# Herichthys Carpintis Max Size?



## marinerm10 (Feb 2, 2010)

What size can I expect my male Carpintis to get to? He is just a fraction away from hitting 5 inch now. I have read contradicting information on this. A book I read says 7 inch for males yet I have read on the internet that they can get to about 9 or 10 inch. What to believe?

Thanks


----------



## BigJagLover (Oct 25, 2006)

11" is the biggest one I've ever seen. That was in 1997 so I don't think it's too common. I would say on average 10' would be max


----------



## marinerm10 (Feb 2, 2010)

Was that 11" a wild one?


----------



## PepoLD (Dec 9, 2009)

*** seen wilds around 11", even a bit bigger


----------



## oldcatfish (May 27, 2009)

One of the reasons that you see conflicting information is that some sources use Total Length (tip of nose to tip of tail fin) versus others that use Standard Length (tip of nose to base of tail fin).

H. Carpinte males can grow to 10 inches Standard length, but 8 inches is more common.


----------



## joshk281 (Sep 16, 2010)

*** seen them as large as 12"


----------



## marinerm10 (Feb 2, 2010)

Nice one. I hope my 75 Gallon won't restrict him ( Two other tank mates ) long term?

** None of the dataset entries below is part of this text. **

/-- Store W' and a' of a parameter of group g into slot k, ring n + 1 (R381, R396). -/
def Dev.neaPut (d : Dev) (c k i g ring : Nat) (w a : Lane) : Dev :=
  if d.ctxFb c then
    let key := (d.reg ⟨.neaCtxSeed, [c]⟩).toNat
    let v := fun (s : Nat) (x : Lane) => fbRound (sr16 key s (ring % 2 ^ 32) i) x
    d.hbmWrite (d.fbAddr c k i) (clean (bytesOf 2 (v (2 * g) w) ++ bytesOf 2 (v (2 * g + 1) a))) []
  else
    d.onCtx c (fun x => x.onSlot k (fun s => { s with w := FMap.set s.w 0 i w, a := FMap.set s.a 0 i a }))

/-- Copy parameters forward unchanged (R387, R392). -/
def Dev.neaCopy (d : Dev) (c from_ dest_ : Nat) (g ring lo n : Nat) : Dev :=
  (upTo n).foldl (fun (d : Dev) i =>
    let v := d.neaGet c from_ (lo + i)
    d.neaPut c dest_ (lo + i) g ring v.1 v.2) d

/-- Ring of the committed slot. -/
def NeaCtx.ring (x : NeaCtx) : Option Nat := (x.find .committed).map (fun k => (x.slot k).ring)

/-- Units that hold n parameters from lo on, of HI, LO and AVG (R379); none in fall-back mode. -/
def Dev.rangeUnits (d : Dev) (c lo n : Nat) : List Nat :=
  let q := (d.ctx c).q
  if d.ctxFb c then [] else byteUnits (2 * lo) (2 * n) ++ byteUnits (2 * q + 2 * lo) (2 * n) ++ byteUnits (4 * q + 4 * lo) (4 * n)

/-- A frozen group is copied forward into the BUILDING slot (R392). It waits while a unit that it reads is lost (R400) or no
slot is FREE. -/
def Dev.neaFreeze (d : Dev) (c g : Nat) (s : NeaGroup) (es : ReadErrs) : Dev :=
  let x := d.ctx c
  match x.find .committed, x.step with
  | some k0, some n =>
    match (x.build (d.ctxFb c) (n + 1)).1 with
    | some k =>
      let r := d.readUnits c k0 (d.rangeUnits c s.base s.count) es
      if r.1 then r.2
      else
        ((r.2.onCtx c (fun x => (x.build (d.ctxFb c) (n + 1)).2)).neaCopy c k0 k g (n + 1) s.base s.count).onCtx c
          (fun x => { x with done := ivInsert s.base (s.base + s.count) x.done })
    | none => d
  | _, _ => d

/-- Frozen groups of the latched step are copied forward (R392); one that cannot be yet is copied by its NEANO_GROUP_UPDATE (log
entry 77). -/
def Dev.neaFrozen (d : Dev) (c : Nat) : Dev :=
  ((d.ctx c).liveGroups.filter (fun g => g.2.freeze)).foldl (fun (d : Dev) g => d.neaFreeze c g.1 g.2 []) d

/-- The context is stopped: the BUILDING slot returns to FREE (R382, R392, R400). -/
def NeaCtx.halt (x : NeaCtx) : NeaCtx :=
  let y : NeaCtx := match x.find .building with
    | some k => x.freed k
    | none => x
  { y with st := .halted, step := none, pend := [], held := [], done := [], groups := [], late := 0, latch := .none }

/-! ## Deliveries and updates (R386, R387, R392) -/

/-- A frozen group's delivery (R392): counted, or with STRICT the context halts. -/
def Dev.neaFrozenHit (d : Dev) (c g : Nat) (strict : Bool) : Dev :=
  if strict then (d.neaEvent c 0x0B08).onCtx c NeaCtx.halt
  else d.count ⟨.neaGrpStat, [c, g]⟩ 31 0 1

/-- Gradients of the latched step (R392): what they bring for a frozen group is discarded, the rest is pending for its group's
update. -/
def Dev.neaTake (d : Dev) (c : Nat) (gr : NeaGrads) : Dev :=
  let hit := (d.ctx c).liveGroups.filter (fun g =>
    g.2.base < gr.param0 + gr.vals.length ∧ gr.param0 < g.2.base + g.2.count)
  let d1 := (hit.filter (fun g => g.2.freeze)).foldl (fun (d : Dev) g =>
    if (d.ctx c).st = .active then d.neaFrozenHit c g.1 g.2.strict else d) d
  if (d1.ctx c).st = .active then d1.onCtx c (fun x => { x with pend := x.pend ++ [gr] }) else d1

/-- Gradients held for the step that has just been latched enter it as deliveries (12, "Against the step's timing"). -/
def Dev.neaPromote (d : Dev) (c : Nat) : Dev :=
  match (d.ctx c).step with
  | some n =>
    let mine := (d.ctx c).held.filter (fun h => h.ring = n)
    mine.foldl (fun (d : Dev) h => if (d.ctx c).st = .active then d.neaTake c h else d)
      (d.onCtx c (fun x => { x with held := x.held.filter (fun h => h.ring ≠ n) }))
  | none => d

/-- The next step is latched (R384): groups, then frozen copies, then held gradients. `owed`: commits whose scheduled edge has
passed, its own the first (R29). -/
def Dev.neaLatch (d : Dev) (c owed : Nat) : Dev :=
  let gs := (upTo 256).filterMap (fun g =>
    let s := neaGroupOf d.reg c g
    if s.count = 0 then none else some (g, s))
  let d1 := d.onCtx c (fun x => ({ x with
    step := x.ring, groups := gs, done := [], nonfinite := [], pend := [], late := owed, latch := .none } : NeaCtx))
  (d1.neaFrozen c).neaPromote c

/-- Gradients delivered for partition p (R467): held for a later ring, or taken for the step. -/
def Dev.neaDeliver (d : Dev) (p : Nat) (gr : NeaGrads) : Dev :=
  match d.ctxOf p with
  | none => d
  | some c =>
    let x := d.ctx c
    if x.st ≠ .active then d
    else if x.step = some gr.ring then d.neaTake c gr
    else if x.step.isNone ∨ x.step = some (gr.ring - 1) ∧ 0 < gr.ring then
      d.onCtx c (fun x => { x with held := x.held ++ [gr] })
    else d
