-- ==== Sys2Proof/Machine/Dvo.lean ====
section
/-! DEFINITION. Darvo ports, links, routing, credits and the tile meshes (R413 to R450). Packets for the device itself are
handed to their units in Net.lean. -/
namespace Sys2Proof.Machine

/-! ## Cells (R424, R427, R431) -/

/-- Cells of one member for a VC (R424). -/
def vcCells (vc : Nat) : Nat :=
  match vc with
  | 0 => 64
  | 3 => 128
  | _ => 3072

/-- Key of a VC and class. -/
def clsKey (vc : Nat) (dl : Bool) : Nat := 2 * (vc % 4) + (if dl then 1 else 0)

/-- Key of a packet. -/
def Packet.key (p : Packet) : Nat := clsKey p.vc p.dl

/-- Cells of a packet (R431). -/
def Packet.cells (p : Packet) : Nat := cdiv (16 + p.payload.length) 64

/-- What one class may hold of n cells: all but the eighth that is reserved to the other class (R427). -/
def classCap (n : Nat) : Nat := n - n / 8

/-- Our own capacity for a key on link l (R431). -/
def Dev.ownCap (d : Dev) (l key : Nat) : Nat := classCap ((d.upMembers l).length * vcCells (key / 2))

/-- Is there a free cell for a packet in the receive buffer of link l? -/
def Dev.rxFits (d : Dev) (l : Nat) (p : Packet) : Bool :=
  let u := (d.link l).used
  let total := (d.upMembers l).length * vcCells (p.vc % 4)
  let k := p.key
  decide (FMap.getD u k 0 + p.cells ≤ classCap total) &&
  decide (FMap.getD u (2 * (k / 2)) 0 + FMap.getD u (2 * (k / 2) + 1) 0 + p.cells ≤ total)

/-- Cells leave the receive buffer of link l: FREED counts them and a credit return travels on the lowest-numbered UP member
(R431). -/
def Dev.cellsFree (d : Dev) (l key n : Nat) : Dev :=
  let d1 := d.onLink l (fun x => { x with
    used := FMap.set x.used 0 key (FMap.getD x.used key 0 - n)
    freed := FMap.set x.freed 0 key ((FMap.getD x.freed key 0 + n) % 2 ^ 32) })
  match d.upMembers l with
  | [] => d1
  | q :: _ => d1.out (.sent 0x201 [q, l, key / 2, key % 2, n])

/-- Free the cells that a queued packet holds. -/
def Dev.originFree (d : Dev) (x : QPkt) : Dev :=
  match x.origin with
  | some (l, key, n) => d.cellsFree l key n
  | none => d

/-! ## States of a port (R420 to R422, R434, R435) -/

/-- A packet that holds cells of link l holds none any more. -/
def QPkt.written (l : Nat) (x : QPkt) : QPkt :=
  match x.origin with
  | some (k, _, _) => if k = l then { x with origin := none } else x
  | none => x

/-- A link that lost its last UP member clears its credits (R433); packets of its receive buffer, wherever they wait, are
written off. -/
def Dev.linkLost (d : Dev) (l : Nat) : Dev :=
  let d1 := d.onLink l (fun x => { x with sent := [], freed := [], avail := [], cap := [], used := [], dead := true })
  let d2 : Dev := { d1 with
    links := d1.links.map (fun e => (e.1, { e.2 with txq := e.2.txq.map (QPkt.written l) }))
    redHeld := d1.redHeld.map (QPkt.written l) }
  (upTo 24).foldl (fun (d : Dev) q => if d.portLink q = l then d.onPort q (fun x => { x with counted := false }) else d) d2

/-- A member has left UP: its unacknowledged packets are replayed on the others (R420); one that carried and was the last ends
the link. -/
def Dev.memberDown (d : Dev) (q : Nat) (carried : Bool) : Dev :=
  let l := d.portLink q
  let d1 := d.portEvent q 0x0C01
  if 24 ≤ l then d1
  else
    let d2 := d1.onLink l (fun x => { x with
      resend := (x.unacked.filter (fun u => u.port = q || x.resend.contains u.seq)).map (fun u => u.seq) })
    if carried ∧ (d2.upMembers l).isEmpty then (d2.linkLost l).mirrorLost else d2

/-- The delay measurements of a port start again: VALID counts those since its link was trained (R67). -/
def Dev.delaysClear (d : Dev) (q : Nat) : Dev :=
  (d.onPort q (fun x => { x with delays := [] })).setRegFld ⟨.tmpPortDelay, [q]⟩ 63 63 0

/-- A port changes to a state other than UP. A graft that waits for its partner goes on waiting while the port trains (R422). -/
def Dev.portLeave (d : Dev) (q : Nat) (st : PortState) : Dev :=
  let was := d.port q
  let d0 := d.onPort q (fun x => { x with
    st := st, lost := none
    hold := x.hold && !(st = .off || st = .failed || st = .quarantine)
    peerGraft := x.peerGraft && !(st = .off || st = .failed || st = .quarantine) })
  let d1 := if st = .lock ∨ st = .detect ∨ st = .off then d0.delaysClear q else d0
  if was.st = .up then d1.memberDown q was.carries else d1
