/-- SEM_WAIT_RESUME: a completed wait resumes its requester (R228, R230). The wait of a port engine's stage stays for
REDUCE_LOCAL_READY (R462). -/
def Dev.semResume (d : Dev) (id : Nat) : Dev :=
  match d.semDone.find? (fun r => r.id = id) with
  | none => d
  | some r =>
    let d1 := { d with semDone := d.semDone.filter (fun x => x.id ≠ id) }
    match r.who with
    | .port _ => d
    | .sq c =>
      if (d1.core c).sq.wait = .sem id r.pd then
        if r.poison && decide (r.pd = 0) then d1.sqRefuse c 0x0901
        else (d1.onSq c (fun q => q.setPKeep r.pd r.poison)).sqNext c
      else d1
    | .eng c e =>
      if ((d1.core c).eng e).waitReq = some id then
        let d2 := d1.onEng c e (fun g => { g with waitReq := none })
        if r.poison then d2.engHalts c e 0x0901 false else d2
      else d1
    | _ => d1

/-! ## Generations (R194 to R200, R235) -/

/-- Slot g of a stage. -/
def GenTable.slot (t : GenTable) (stage g : Nat) : GenSlot := FMap.getD t.slots (2 * stage + g) {}

/-- Change a slot. -/
def GenTable.onSlot (t : GenTable) (stage g : Nat) (f : GenSlot → GenSlot) : GenTable :=
  { t with slots := FMap.set t.slots {} (2 * stage + g) (f (t.slot stage g)) }

/-- The first waiting claim of a slot. -/
def GenTable.claimOf (t : GenTable) (stage g : Nat) : Option GenClaim :=
  t.claims.find? (fun x => x.stage = stage ∧ x.slot = g)

/-- The tag that a claim compares: the ring of the last claim that waits on a slot stands as its tag (R200). -/
def GenTable.tag (t : GenTable) (stage g : Nat) : Option Nat :=
  match t.claims.reverse.find? (fun x => x.stage = stage ∧ x.slot = g) with
  | some x => some x.ring
  | none => if (t.slot stage g).st = .free then none else some (t.slot stage g).ring

/-- The target slot enters FILLING (R197, R199). -/
def GenTable.fill (t : GenTable) (stage g ring : Nat) : GenTable :=
  let late := t.lateRings.contains (stage, ring)
  { t.onSlot stage g (fun x => { x with st := .filling, ring := ring, missed := late }) with
    lateRings := t.lateRings.filter (fun x => x ≠ (stage, ring)) }

/-- Outcomes of a generation instruction: a value for s[RD], a refusal by its event bit, or a wait. -/
inductive GenRes where
  | ok (v : Nat)
  | refused (bit : Nat)
  | waits
  deriving DecidableEq, Repr

/-- GEN.ACQ (R195). -/
def GenTable.acq (t : GenTable) (stage ring : Nat) : GenRes × GenTable :=
  let hit := (upTo 2).find? (fun g => decide ((t.slot stage g).st ≠ .free) && decide ((t.slot stage g).ring = ring))
  match hit with
  | none => (.refused 0, t)
  | some g =>
    if (t.claimOf stage g).isSome then (.refused 1, t)
    else if 65535 ≤ (t.slot stage g).refs then (.refused 2, t)
    else (.ok g, t.onSlot stage g (fun x => { x with refs := x.refs + 1 }))

/-- GEN.REL (R196); a waiting claim can complete once REFS is 0 (R200). -/
def GenTable.rel (t : GenTable) (stage g : Nat) : GenRes × GenTable :=
  let r := (t.slot stage g).refs
  if r = 0 then (.refused 3, t)
  else
    (.ok (r - 1), t.onSlot stage g (fun x => { x with refs := r - 1 }))

/-- GEN.CLAIM (R197): of two FREE slots slot 0; a claim whose target another claim waits on waits behind it (log entry
15). -/
def GenTable.claim (t : GenTable) (core stage ring rd : Nat) : GenRes × GenTable :=
  let t0 := t.tag stage 0
  let t1 := t.tag stage 1
  let low := fun (x : Option Nat) => match x with | some n => decide (ring ≤ n) | none => false
  if low t0 || low t1 then (.refused 4, t)
  else
    let g := match t0, t1 with
      | none, _ => 0
      | _, none => 1
      | some a, some b => if a ≤ b then 0 else 1
    if (t.claimOf stage g).isNone ∧ (t.slot stage g).refs = 0 then (.ok g, t.fill stage g ring)
    else (.waits, { t with claims := t.claims ++ [⟨core, stage, g, ring, rd⟩] })

/-- GEN.READY (R198). -/
def GenTable.ready (t : GenTable) (stage g : Nat) : GenRes × GenTable :=
  if (t.slot stage g).st = .filling then (.ok g, t.onSlot stage g (fun x => { x with st := .ready, missed := false }))
  else (.refused 4, t)

/-- Event code of a PRT_GEN_EVENT bit (R206). -/
def genEvent (bit : Nat) : Nat := 0x0F10 + bit

/-- Set a PRT_GEN_EVENT bit and raise its event; DETAIL is the core (R613). -/
def Dev.genRaise (d : Dev) (p bit core : Nat) : Dev :=
  let t := d.gen p
  (d.setGen p { t with events := t.events ||| BitVec.ofNat 6 (2 ^ bit) }).raiseAs (evClass (genEvent bit)) (genEvent bit) (some p) p core

/-- A generation instruction: the stage is s[RS1]; `slotArg`: s[RS2] names a slot (R235). -/
def Dev.genOp (d : Dev) (c op : Nat) (i : IWord) (slotArg : Bool)
    (f : GenTable → Nat → Nat → GenRes × GenTable) : Dev :=
  d.sqIssue c 0 op i (legalR i) (fun d => d.sqNext c) (fun d =>
    let q := (d.core c).sq
    let p := d.corePart c
    let t := d.gen p
    let stage := (q.getS i.rs1).toNat
    let arg := (q.getS i.rs2).toNat
    let r := if t.stages ≤ stage ∨ (slotArg ∧ 1 < arg) then (GenRes.refused 0, t) else f t stage arg
    match r.1 with
    | .ok v => ((d.setGen p r.2).onSq c (fun q => q.setS i.rd (BitVec.ofNat 64 v))).sqNext c
    | .refused b => ((d.genRaise p b c).onSq c (fun q => q.setS i.rd (BitVec.allOnes 64))).sqNext c
    | .waits => (d.setGen p r.2).sqStall c .claim)

/-- GEN_CLAIM_COMPLETE (R197, R200): the first claim that waits on a slot whose REFS is 0 completes. -/
def Dev.genClaimComplete (d : Dev) (p stage g : Nat) : Dev :=
  let t := d.gen p
  match t.claimOf stage g with
  | some x =>
    if (t.slot stage g).refs = 0 then
      let t1 := { t with claims := t.claims.erase x }
      let d1 := d.setGen p (t1.fill stage g x.ring)
      if (d1.core x.core).sq.wait = .claim then
        (d1.onSq x.core (fun q => q.setS x.rd (BitVec.ofNat 64 g))).sqNext x.core
      else d1
    else d
  | none => d

/-- The all-gather of `ring` launches for a stage (R199): the slot that takes it, or its discard. DETAIL of its
PRT_GEN_CLAIM_LATE is 0: no core raises it, and R613 gives DETAIL a logical core (DESIGN CHOICE, log entry 147). -/
def Dev.gatherLaunch (d : Dev) (p stage ring : Nat) : Option Nat × Dev :=
  let t := d.gen p
  match (upTo 2).find? (fun g =>
      decide (stage < t.stages) && decide ((t.slot stage g).st = .filling) && decide ((t.slot stage g).ring = ring)) with
  | some g => (some g, d)
  | none =>
    let t1 := { t with
      lateCount := satAdd 16 t.lateCount 1, lateStage := stage % 64
      lateRings := if t.lateRings.contains (stage, ring) then t.lateRings else t.lateRings ++ [(stage, ring)] }
    (none, (d.setGen p t1).genRaise p 5 0)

Would love it if he got to around 8" even 7" would be nice.


----------



## Aquamojo (Jan 4, 2003)

I had an Escondido that was easily 12" The norm is between 8-10"


----------



## BigJagLover (Oct 25, 2006)

The 11" one is saw was a total length. He was massive, with a big hump on his head, and long trailers on his dorsal and anal fin.


----------



## BigJagLover (Oct 25, 2006)

and no he wasn't wild, just old!!!


----------



## marinerm10 (Feb 2, 2010)

Really, thats great I wold love mine to get that big but I don't think it will for a long time yet.


----------